Published: Sunday | August 16, 2009



NCB's Atrium headquarters in New Kingston. - File

In an obvious effort to pre-empt potentially destabilising speculation about its future, Jamaica's National Commercial Bank (NCB) Group has told the market that it would not be affected by last week's decision by its majority owner, Michael Lee Chin, to sell the retail arm of his Canadian fund management business, AIC Ltd.

"AIC Ltd is not the majority shareholder in National Commercial Bank of Jamaica Ltd," the group said in a statement after the announcement of Lee Chin's deal to sell that firm to the Canadian insurance giant, Manulife Financial.

"The majority shareholder is AIC Barbados and, as such, this transaction has no bearing on the ownership of NCB," the statement said.

Both AIC Ltd and AIC Barbados are listed on its website as separate subsidiaries of Lee Chin's Portland Holdings Inc, the umbrella under which the Jamaican/Canadian entrepreneur apparently masses most of his assets.

Lee Chin owns 66 per cent of NCB and his decision to sell the Canada-based funds to Manulife would have raised eyebrows in Jamaica, not least among the holders of US$155 million of AIC Barbados bonds, against which Lee Chin pledged 52 per cent of his 1.68 billion NCB shares. Those notes - the redemption of which Lee Chin has had to seek extensions - are also partially backed by real estate in Kingston.

retire the debt

But Lee Chin's preference would be to retire the debt with proceeds from the sale of his 20 per cent stake in Columbus Communica-tions, a telecommunications service provider, whose assets include undersea fibre-optic links as well as Caribbean cable television systems, including Flow in Jamaica.

It is unlikely that there will be cash from the Manulife acquisition to retire bonds, given reports that Lee Chin will mostly get Manulife shares in exchange for the AIC funds - as happened when he sold his investment advisory outfit, Berkshire Group, to Manulife two years ago.

The sale price for the AIC Ltd assets was not disclosed. Analysts in Canada suggested an upward limit of C$150 million.

At the time of the deal, AIC Ltd had just under C$4 billion under management, down from $14 billion eight years ago.
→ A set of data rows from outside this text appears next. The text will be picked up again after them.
-- ==== Sys2Proof/Syntax.lean ====
section
/-! DEFINITION. The instructions: one constructor per row of spec/opcode_table.json, in the table's order and in its
four layers (30_encoding.md R70). The REQ rows are the requests of the block, the WIRE rows the bytes that reach the
expander, the CMD rows the words that reach the controller, and the NIB rows the initialisation strobes it latches. -/

namespace Sys2Proof

inductive Instr where
  -- REQ: request frames (R72, R73)
  /-- `00 RR CC AL AH OO` (R131); option bits 7:3 are ignored and not kept (R74). -/
  | init (rows cols : Byte) (addr : HalfWord) (clamp font backlight : Bool)
  /-- `01` (R132). -/
  | clear
  /-- `02` (R133). -/
  | home
  /-- `03 RR CC` (R134). -/
  | setCursor (row col : Byte)
  /-- `04 NL NH d…` (R179). -/
  | print (data : List Byte)
  /-- `05 SS NL NH t…` (R180); selector bits 7:6 are ignored and not kept (R74). -/
  | showText (sel : BitVec 4) (ell pad : Bool) (text : List Byte)
  /-- `06 FF` (R145); bits 7:1 are ignored and not kept (R74). -/
  | setBacklight (on : Bool)
  /-- `07` (R135). -/
  | cursorOn
  /-- `08` (R136). -/
  | cursorOff
  /-- `09` (R137). -/
  | blinkOn
  /-- `0A` (R138). -/
  | blinkOff
  /-- `0B` (R139). -/
  | displayOn
  /-- `0C` (R140). -/
  | displayOff
  /-- `0D` (R141). -/
  | leftToRight
  /-- `0E` (R142). -/
  | rightToLeft
  /-- `0F` (R143). -/
  | autoscroll
  /-- `10` (R144). -/
  | noAutoscroll
  /-- `11 GG b…` (R200): GG bits 6:0 are the slot as written (the block masks it), GG bit 7 is the bitmap's size. -/
  | uploadGlyph (slot : BitVec 7) (bitmap : List Byte)
  /-- `12 FF VV` (R146); FF bits 7:1 are ignored and not kept (R74). -/
  | writeByte (isData : Bool) (value : Byte)
  /-- An opcode byte `13`..`FF` (R75). -/
  | illegalRequest (opcode : Byte)
  -- WIRE: expander bytes (R77)
  /-- A latch or release byte, E = 0. -/
  | wireELow (d : Nibble) (bl rs : Bool)
  /-- A strobe-high byte, E = 1. -/
  | wireEHigh (d : Nibble) (bl rs : Bool)
  -- CMD: controller words (R80)
  /-- `0:0x01` (R210). -/
  | clearDisplay
  /-- `0:0000001x` (R211). -/
  | returnHome (x : Bool)
  /-- `0:000001 ID S` (R212). -/
  | entryModeSet (inc shift : Bool)
  /-- `0:00001 D C B` (R213). -/
  | displayControl (d c b : Bool)
  /-- `0:001 DL N F xx` (R214). -/
  | functionSet (dl n f : Bool) (x : BitVec 2)
  /-- `0:01 AAAAAA` (R215). -/
  | setCgramAddr (a : BitVec 6)
  /-- `0:1 AAAAAAA` (R216). -/
  | setDdramAddr (a : BitVec 7)
  /-- `0:0001 SC RL xx` (R86). -/
  | cursorDisplayShift (sc rl : Bool) (x : BitVec 2)
  /-- `0:00000000` (R86). -/
  | noCommand00
  /-- `1:DDDDDDDD` (R217). -/
  | writeData (d : Byte)
  -- NIB: initialisation strobes (R82)
  /-- Nibble `0:0x3` (R218). -/
  | initNibble8bit
  /-- Nibble `0:0x2` (R219). -/
  | initNibble4bit
  deriving DecidableEq, Repr

/-- An encoded instruction, by layer (R70): a request frame, an expander byte, a controller word, or the five bits
`RS:nibble` of an initialisation strobe. -/
inductive Code where
  | frame (bytes : List Byte)
  | wire (b : Byte)
  | word (w : CtrlWord)
  | nibble (v : BitVec 5)
  deriving DecidableEq, Repr

end Sys2Proof
end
Like most independent fund managers, it found itself under pressure in an environment where the push for size has led to a flurry of mergers and acquisitions.

period of transformation

"Companies around the globe have clearly entered a period of transformation, and this is not different for the mutual fund business where consolidation continues," Lee Chin said of the deal, which is expected to be concluded towards the end of September.

Although Manulife - which will now have around C$13 billion under management and which has moved to the mid-tier of the league table of Canadian fund managers - will take control of AIC Ltd's Canadian Funds, another Lee Chin firm, AIC Investments will remain as a sub-adviser to a dozen of them.

This arrangement, Lee Chin declared, provided "a new foundation" to expand his investment advisory businesses for high net worth clients and on its own account.

Nor will the acquisition by Manulife affect the distribution in Jamaica of those AIC funds which are sold by NCB Capital Markets, NCB said in its Kingston statement.

"This sale of the real arm of AIC Ltd to Manulife will not affect the value or liquidity of the funds held by clients in Jamaica," the statement said. "NCBCM will continue to distribute and service the funds in Jamaica."